Usability also has an impact on your search ranking
Many of the practices that are required by the American Disabilities Act (ADA) will also make your website work better for search engines. For example, when you organize text in a logical order with a big headline, sub-headlines, and then body text. This format lets technology understand your meaning. Search software that “crawls” your site to catalog information and screenreading software that assists the blind, are a couple of examples. A logical order will help these tools detect what concepts belong together.
Improve user experience
Here are top elements that will draw in and keep many more visitors to and on your website:
- Readability – Adjust word choices and sentence construction so that someone with a fifth-grade education can understand what you’re saying. Many free, online tools do the work for you such as the Hemingwayapp.com. Readability checks are also integrated into Microsoft Word and Google Docs.
- Color coding and contrast – Older people and those with visual impairments can’t see the information that is strictly organized according to color choices. Be sure that color-coding options also have a text counterpart. You can use a browser plugin such as Contrast Checker to test color contrast.
- Functions – Many people with limited motor skills browse websites without a mouse. They use the Tab key on a keyboard to jump to the area of the website page they want to focus on. You can learn more about keyboard accessibility here. This step may require you to hire a web developer, but it’s worth the effort because adding “schema” coding will also improve your search ranking.
- Add descriptive “alternative” text to images – “Alt text” is also called a tag. It’s simply the text you use to describe an image. If you add a simple title to your image files, people with visual disabilities can hear your short description using special software. Alt texting also improves your site rank in search.
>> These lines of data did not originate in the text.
/-! ### Decoding: one word per constructor, bit by bit -/

theorem test_decode_exact : decode 0b0000000011100000#16 = .clearDisplay ∧ decode 0b0000000011101110#16 = .ret := by decide
theorem test_decode_nnn : decode 0b0001101010111100#16 = .jump 0xABC#12 ∧ decode 0b0010101010111100#16 = .call 0xABC#12 ∧
    decode 0b1010101010111100#16 = .setIndex 0xABC#12 ∧ decode 0b1011101010111100#16 = .jumpOffset 0xABC#12 := by decide
theorem test_decode_xnn : decode 0b0011101111001101#16 = .skipEqImm 0xB 0xCD#8 ∧
    decode 0b0100101111001101#16 = .skipNeImm 0xB 0xCD#8 ∧ decode 0b0110101111001101#16 = .setImm 0xB 0xCD#8 ∧
    decode 0b0111101111001101#16 = .addImm 0xB 0xCD#8 ∧ decode 0b1100101111001101#16 = .random 0xB 0xCD#8 := by decide
theorem test_decode_xy : decode 0b0101000100100000#16 = .skipEqReg 1 2 ∧ decode 0b1001000100100000#16 = .skipNeReg 1 2 ∧
    decode 0b1000000100100000#16 = .setReg 1 2 ∧ decode 0b1000000100100001#16 = .orReg 1 2 ∧
    decode 0b1000000100100010#16 = .andReg 1 2 ∧ decode 0b1000000100100011#16 = .xorReg 1 2 := by decide
theorem test_decode_xy_flags : decode 0b1000000100100100#16 = .addReg 1 2 ∧ decode 0b1000000100100101#16 = .subReg 1 2 ∧
    decode 0b1000000100100110#16 = .shiftRight 1 2 ∧ decode 0b1000000100100111#16 = .subRegReverse 1 2 ∧
    decode 0b1000000100101110#16 = .shiftLeft 1 2 := by decide
theorem test_decode_xyn : decode 0b1101000100101111#16 = .draw 1 2 0xF := by decide
theorem test_decode_x_keys : decode 0b1110010110011110#16 = .skipKeyPressed 5 ∧
    decode 0b1110010110100001#16 = .skipKeyNotPressed 5 ∧ decode 0b1111010100001010#16 = .waitKey 5 := by decide
theorem test_decode_x_timers : decode 0b1111010100000111#16 = .getDelayTimer 5 ∧
    decode 0b1111010100010101#16 = .setDelayTimer 5 ∧ decode 0b1111010100011000#16 = .setSoundTimer 5 := by decide
theorem test_decode_x_memory : decode 0b1111010100011110#16 = .addToIndex 5 ∧
    decode 0b1111010100101001#16 = .charSpriteAddress 5 ∧ decode 0b1111010100110011#16 = .storeBcd 5 ∧
    decode 0b1111010101010101#16 = .storeRegisters 5 ∧ decode 0b1111010101100101#16 = .loadRegisters 5 := by decide
/-- 95_test_vectors.md 2.6. -/
theorem test_decode_unrecognized : ([0x0000, 0x00E1, 0x00EF, 0x0123, 0x5001, 0x500F, 0x8008, 0x800D, 0x800F, 0x9001, 0xE000,
    0xE09F, 0xE0A0, 0xF000, 0xF01F, 0xF030, 0xF066, 0xF075, 0xF085, 0xF0FF, 0xFFFF].all fun n =>
      decodeTableWord 16 n == some (.unrecognized (BitVec.ofNat 16 n))) = true := by decide
theorem test_decode_truncated : decodeBytes [0x60#8] = .error .truncated := rfl

/-! ### Control transfer (2.1) -/

theorem test_return : (stepOn { stackAt 1 0 0x204#16 with pc := 0x210#16 } 0x00EE fun t => t.pc == 0x206#16 && t.sp == 0) ∧
    (stepOn { State.reset with pc := 0xFFE#16 } 0x00EE fun t => t.pc == 0x1000#16 && t.flags.stkunf) := by decide
theorem test_return_full : stepOn { stackAt 16 15 0x31E#16 with pc := 0x400#16 } 0x00EE fun t =>
    t.pc == 0x320#16 && t.sp == 15 && !t.flags.stkunf := by decide
theorem test_jump : stepOn { State.reset with pc := 0x208#16 } 0x1204 fun t => t.pc == 0x204#16 := by decide
theorem test_call : (stepOn { State.reset with pc := 0x204#16 } 0x220C fun t =>
      t.stack[0] == 0x204#16 && t.sp == 1 && t.pc == 0x20C#16) ∧
    (stepOn { State.reset with pc := 0xFFE#16, sp := 15 } 0x2ABC fun t =>
      t.stack[15] == 0xFFE#16 && t.sp == 16 && t.pc == 0xABC#16) := by decide
theorem test_call_full : stepOn { State.reset with pc := 0x300#16, sp := 16 } 0x2ABC fun t =>
    t.pc == 0x302#16 && t.flags.stkovf && t.sp == 16 := by decide
theorem test_skip_imm : (stepOn { State.reset with pc := 0x206#16 } 0x3000 fun t => t.pc == 0x20A#16) ∧
    (stepOn (regs [(3, 7#8)]) 0x4307 fun t => t.pc == 0x202#16) := by decide
theorem test_skip_reg : (stepOn (regs [(1, 0x20#8), (2, 0x20#8)]) 0x5120 fun t => t.pc == 0x204#16) ∧
    (stepOn (regs [(1, 0x20#8), (2, 0x21#8)]) 0x9120 fun t => t.pc == 0x204#16) := by decide
theorem test_jump_offset : stepOn (regs [(0, 0xFF#8)]) 0xBFFF fun t => t.pc == 0x10FE#16 := by decide
theorem test_pc_wraps : stepOn { State.reset with pc := 0xFFFE#16 } 0x3000 fun t => t.pc == 0x0002#16 := by decide
theorem test_fetch_wraps : nextIs (step (memAt 0 0xFFF#16 [(0xFFF, 0x61#8), (0, 0x22#8)])) fun t =>
    t.readV 1 == 0x22#8 && t.pc == 0x1001#16 := by decide
theorem test_unrecognized_ticks : stepOn { State.reset with st := 1#8 } 0x0000 fun t =>
    t.flags.unrec && t.flags.sndstop && t.st == 0#8 && t.pc == 0x202#16 := by decide

/-! ### Register load, ALU, random (2.2) -/

theorem test_set_imm : stepOn State.reset 0x6ABC fun t => t.readV 0xA == 0xBC#8 && t.pc == 0x202#16 := by decide
theorem test_add_imm_no_carry : stepOn (regs [(0, 0xFF#8), (15, 9#8)]) 0x7001 fun t =>
    t.readV 0 == 0#8 && t.readV 15 == 9#8 := by decide
theorem test_set_reg : stepOn (regs [(1, 1#8), (2, 0x77#8), (15, 9#8)]) 0x8120 fun t =>
    t.readV 1 == 0x77#8 && t.readV 2 == 0x77#8 && t.readV 15 == 9#8 := by decide
theorem test_or : stepOn (regs [(1, 0x0F#8), (2, 0xF0#8), (15, 9#8)]) 0x8121 fun t =>
    t.readV 1 == 0xFF#8 && t.readV 15 == 9#8 := by decide
theorem test_and : stepOn (regs [(1, 0x3C#8), (2, 0x0F#8), (15, 9#8)]) 0x8122 fun t =>
    t.readV 1 == 0x0C#8 && t.readV 15 == 9#8 := by decide
theorem test_xor : stepOn (regs [(1, 0x3C#8), (2, 0x0F#8), (15, 9#8)]) 0x8123 fun t =>
    t.readV 1 == 0x33#8 && t.readV 15 == 9#8 := by decide
theorem test_add_reg : (stepOn (regs [(1, 0x80#8), (2, 0x80#8)]) 0x8124 fun t => t.readV 1 == 0#8 && t.readV 15 == 1#8) ∧
    (stepOn (regs [(15, 0x10#8), (2, 0x20#8)]) 0x8F24 fun t => t.readV 15 == 0#8) := by decide
theorem test_sub_reg : (stepOn (regs [(1, 7#8), (2, 7#8), (15, 1#8)]) 0x8125 fun t =>
      t.readV 1 == 0#8 && t.readV 15 == 0#8) ∧
    (stepOn (regs [(1, 0x10#8), (15, 0x30#8)]) 0x81F5 fun t => t.readV 1 == 0xE0#8 && t.readV 15 == 0#8) := by decide
theorem test_shift_right : (stepOn (regs [(1, 0x81#8), (2, 0xFF#8)]) 0x8126 fun t =>
      t.readV 1 == 0x40#8 && t.readV 15 == 1#8 && t.readV 2 == 0xFF#8) ∧
    (stepOn (regs [(15, 2#8)]) 0x8F26 fun t => t.readV 15 == 1#8) := by decide
theorem test_sub_reg_reverse : (stepOn (regs [(1, 0x0A#8), (2, 5#8)]) 0x8127 fun t =>
      t.readV 1 == 0xFB#8 && t.readV 15 == 0#8) ∧
    (stepOn (regs [(15, 0x10#8), (2, 0x30#8)]) 0x8F27 fun t => t.readV 15 == 0x20#8) := by decide
theorem test_shift_left : (stepOn (regs [(1, 0x81#8)]) 0x812E fun t => t.readV 1 == 2#8 && t.readV 15 == 1#8) ∧
    (stepOn (regs [(15, 0x7F#8)]) 0x8F2E fun t => t.readV 15 == 0xFE#8) := by decide
/-- The host's cycle carries rnd = A7. -/
theorem test_random : stepOn { State.reset with env := ⟨[.cycle 0xA7#8], 0, []⟩ } 0xC10F fun t =>
    t.readV 1 == 7#8 && t.env.script == [] := by decide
Good navigation saves time
Make sure that your menu is organized in a way that makes sense to someone who is new to your site and knows nothing about what your business does. When you organize your small business solutions into a natural structure, it will lead to better results. Submenus should go into further detail and fall under the correct menu heading. Website maps are also called “wireframes” and if you’re a business startup, it should be at the very beginning of your website development process. You don’t have to get fancy. A wireframe is like those outlines you made in school before you set out to write an essay.
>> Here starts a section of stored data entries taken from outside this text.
-- ==== Sys2Proof/Machine/State.lean ====
section
/-! DEFINITION. The state of the machine as plain data (10_state.md), the values that cross its interfaces, the reasons a step
can stop, and the reset state (R46). -/

namespace Sys2Proof.Machine

/-- The reassembler FSM's control state (R30, R31). -/
inductive Phase where
  /-- No command is in progress. -/
  | idle
  /-- An EXTRACT with `F = 1` or a READ_FRAME waits for its transport read. -/
  | fetchWait
  deriving DecidableEq, Repr

/-- The command waiting for a transport answer (R30, R32). -/
inductive Pend where
  | none | extract | readFrame
  deriving DecidableEq, Repr

/-- The status codes of R200; the codes 0x08 to 0xFF, never produced, have no constructor. -/
inductive Status where
  | ok | absent | invalidLength | decodeError | invalidCrc | transportError | illegalCommand | rxOverflow
  deriving DecidableEq, Repr

/-- A completion record: `STATUS`, `RVAL`, `DOUT` (R40, R82). -/
structure Completion where
  status : Status
  rval : Word
  dout : Bytes
  deriving DecidableEq, Repr

/-- The transport's answer to a read (R23, R64). A read that is never answered has no event. -/
inductive ReadAnswer where
  /-- `CHUNK(c)`. -/
  | chunk (c : Bytes)
  /-- `IOERR`. -/
  | ioerr
  deriving DecidableEq, Repr

/-- The transport's answer to a write (R23, R65). -/
inductive WriteAnswer where
  /-- `WOK`: all bytes were taken. -/
  | wok
  /-- `WERR(k)`: the write failed after the first `k` bytes were taken. -/
  | werr (k : Nat)
  deriving DecidableEq, Repr

/-- What can reach the engine from outside (R28, R39, R230, R231). The model's own type; log entry 1. -/
inductive Event where
  /-- The host presents a command transaction (R39). -/
  | command (tx : Transaction)
  /-- The transport answers the pending read (R64). With no read pending it answers an abandoned one (R231, log entry 10). -/
  | answer (a : ReadAnswer)
  /-- The transport answers a read that a reset abandoned (R231, log entry 10). -/
  | lateAnswer (a : ReadAnswer)
  /-- Reset (R230). -/
  | reset
  deriving DecidableEq, Repr

/-- What a run shows (R29). -/
inductive Obs where
  /-- A completion record sent to the host. -/
  | completion (c : Completion)
  /-- A transport write of `w`, with its answer. -/
  | write (w : Bytes) (a : WriteAnswer)
  /-- A transport read of at most `m` bytes is issued. -/
  | readIssued (m : Nat)
  /-- The pending transport read is answered. -/
  | readAnswered (a : ReadAnswer)
  deriving DecidableEq, Repr

/-- Why the machine stops with a fault. The block itself has no faults (R206): both reasons lie outside the spec's contract. -/
inductive Fault where
  /-- Raised by the answer step when a chunk is longer than `READ_MAX`: not an answer the transport can give (R64). Safe: the
  model stops where the spec has no run (log entry 7). -/
  | answerOverReadMax
  /-- Raised by the answer step when a packet is found and `PEND = NONE` in `FETCH_WAIT`, which R32 rules out; no run from reset
  reaches it. Safe (log entry 9). -/
  | answerWithoutPend
  deriving DecidableEq, Repr

/-- Why the machine gives a step no meaning. -/
inductive Refusal where
  /-- Raised by an arm of `exec` whose instruction has no meaning yet; no arm raises it now. Safe. -/
  | notModelled (mnemonic : String)
  /-- Raised for a command that reaches the engine in `FETCH_WAIT`: "A model in which a command reaches the engine during
  `FETCH_WAIT` has left the source's contract" (R235). Safe: the model stops where the spec has no run (log entry 8). -/
  | commandDuringFetch
  deriving DecidableEq, Repr

/-- The machine's state. `rxbuf`, `phase`, `pend` and `ovf` are the engine's whole state (R30); `params` are the build
parameters (R14 to R16); the rest is the model's own (log entries 1, 4, 5, 6). -/
structure State where
  /-- `READ_MAX`, `RX_CAP`, `DIN_MAX`; written by no step (R41). -/
  params : Params
  /-- `RXBUF` (R33). -/
  rxbuf : Bytes
  /-- `PHASE` (R31). -/
  phase : Phase
  /-- `PEND` (R32). -/
  pend : Pend
  /-- `OVF` (R34). -/
  ovf : Bool
  /-- The model's own: the events still to reach the engine, the next one first (log entry 1). -/
  inputs : List Event
  /-- The model's own: the transport's answers to the next writes (R65, log entry 4). -/
  writeDraws : List WriteAnswer
  /-- The model's own: the transport's answer to every write after those (R65, log entry 4). -/
  writeDefault : WriteAnswer
  /-- The model's own: what the run has shown, oldest first (R29, log entry 5). -/
  trace : List Obs
  /-- The model's own history: `C` of R190, every byte appended to `RXBUF` since the last reset (log entry 6). -/
  fed : Bytes
  /-- The model's own history: `p1, ..., pk` of R190, the packets removed from `RXBUF` since the last reset (log entry 6). -/
  taken : List Bytes
  deriving DecidableEq, Repr

/-- The machine right after reset or power-on (R46, R233), with the default build and nothing arriving from outside. -/
def State.reset : State :=
  { params := Params.default
    rxbuf := []
    phase := .idle
    pend := .none
    ovf := false
    inputs := []
    writeDraws := []
    writeDefault := .wok
    trace := []
    fed := []
    taken := [] }

/-- The outcome of a step or of a meaning. -/
abbrev Result := Host.Outcome State Fault Refusal

end Sys2Proof.Machine
end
Follow the famous three-click rule
If users can’t get what they want in three clicks, they’re likely to move on. Make the journey to every page a quick route. Users tend to abandon the effort when the task is difficult rather than taking time to figure things out. A successful website should help users achieve their goals without much thinking.
Choose words carefully for your navigation.
According to this Smashing Magazine article, using “Stores” instead of “Store Locator” is a small yet substantial tweak when users are deciding if the website’s pages relate to their goals. Check if your wording in navigation is clear enough to guide your targeted users.
Take advantage of fresh eyes. If you need a mentor, check out our Request a Mentor page.
Bottom line: Make your site more user-friendly to improve performance
Today, new website templates are designed to conform to recommended user-experience (UI). Older sites should consider reviewing their sites to see if improvements can be made. If pages on your site have a high bounce rate, it means that people aren’t getting what they expect or need. This can be solved by following the steps in this blog.
Make your website a useful and easy experience, and you will see better ranking and sales.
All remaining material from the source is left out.